STORED DATA:
-- ==== Sys2Proof/Word.lean ====
section
/-! DEFINITION. The word types of the block: bytes, window, cursors, dispatch words, host codes. -/

namespace Sys2Proof

/-- A byte of `RAW` or `FRAME_OUT`, bit 0 least significant (00_scope.md R11). -/
abbrev Byte := BitVec 8

/-- The decode window `WIN`: bit `i` is the sample at index `i` (10_state.md R15). -/
abbrev Window := BitVec 32

/-- A window index, so that all arithmetic on it is modulo 32 (20_memory.md R32). -/
abbrev Cursor := BitVec 5

/-- The dispatch word RUN, ENOUGH, MORE, STRATEGY, STATE (30_encoding.md R62). -/
abbrev DispatchWord := BitVec 6

/-- A host command code (30_encoding.md R66). -/
abbrev HostCode := BitVec 3

end Sys2Proof
end

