-- ==== Sys2Proof/WellFormed.lean ====
section
/-! DEFINITION. Which instruction terms stand for an operation of a block with the given parameters. -/

namespace Sys2Proof

/-- The one check an instruction needs: a CAPTURE brings exactly `8 * RAW_CAP` samples (45_host_ops.md R152,
R154: there is no partial capture). -/
def Instr.wellFormed (c : Config) : Instr → Bool
  | .capture samples => samples.length == 8 * c.rawCap
  | .idle | .exhaust | .unpack | .pre | .delim | .dataNrz | .dataMan | .illegal => true
  | .nop | .reset | .gate _ | .start | .reserved5 | .reserved6 | .reserved7 => true

end Sys2Proof
end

TASK DIRECTIONS: The expected response is the full data, reproduced exactly.

ANSWER TO THIS TASK:
-- ==== Sys2Proof/Word.lean ====
section
/-! DEFINITION. The word types of the block: bytes, window, cursors, dispatch words, host codes. -/

namespace Sys2Proof

/-- A byte of `RAW` or `FRAME_OUT`, bit 0 least significant (00_scope.md R11). -/
abbrev Byte := BitVec 8

/-- The decode window `WIN`: bit `i` is the sample at index `i` (10_state.md R15). -/
abbrev Window := BitVec 32

/-- A window index, so that all arithmetic on it is modulo 32 (20_memory.md R32). -/
abbrev Cursor := BitVec 5

/-- The dispatch word RUN, ENOUGH, MORE, STRATEGY, STATE (30_encoding.md R62). -/
abbrev DispatchWord := BitVec 6

/-- A host command code (30_encoding.md R66). -/
abbrev HostCode := BitVec 3

end Sys2Proof
end

-- ==== Sys2Proof/WellFormed.lean ====
section
/-! DEFINITION. Which instruction terms stand for an operation of a block with the given parameters. -/

namespace Sys2Proof

/-- The one check an instruction needs: a CAPTURE brings exactly `8 * RAW_CAP` samples (45_host_ops.md R152,
R154: there is no partial capture). -/
def Instr.wellFormed (c : Config) : Instr → Bool
  | .capture samples => samples.length == 8 * c.rawCap
  | .idle | .exhaust | .unpack | .pre | .delim | .dataNrz | .dataMan | .illegal => true
  | .nop | .reset | .gate _ | .start | .reserved5 | .reserved6 | .reserved7 => true

end Sys2Proof
end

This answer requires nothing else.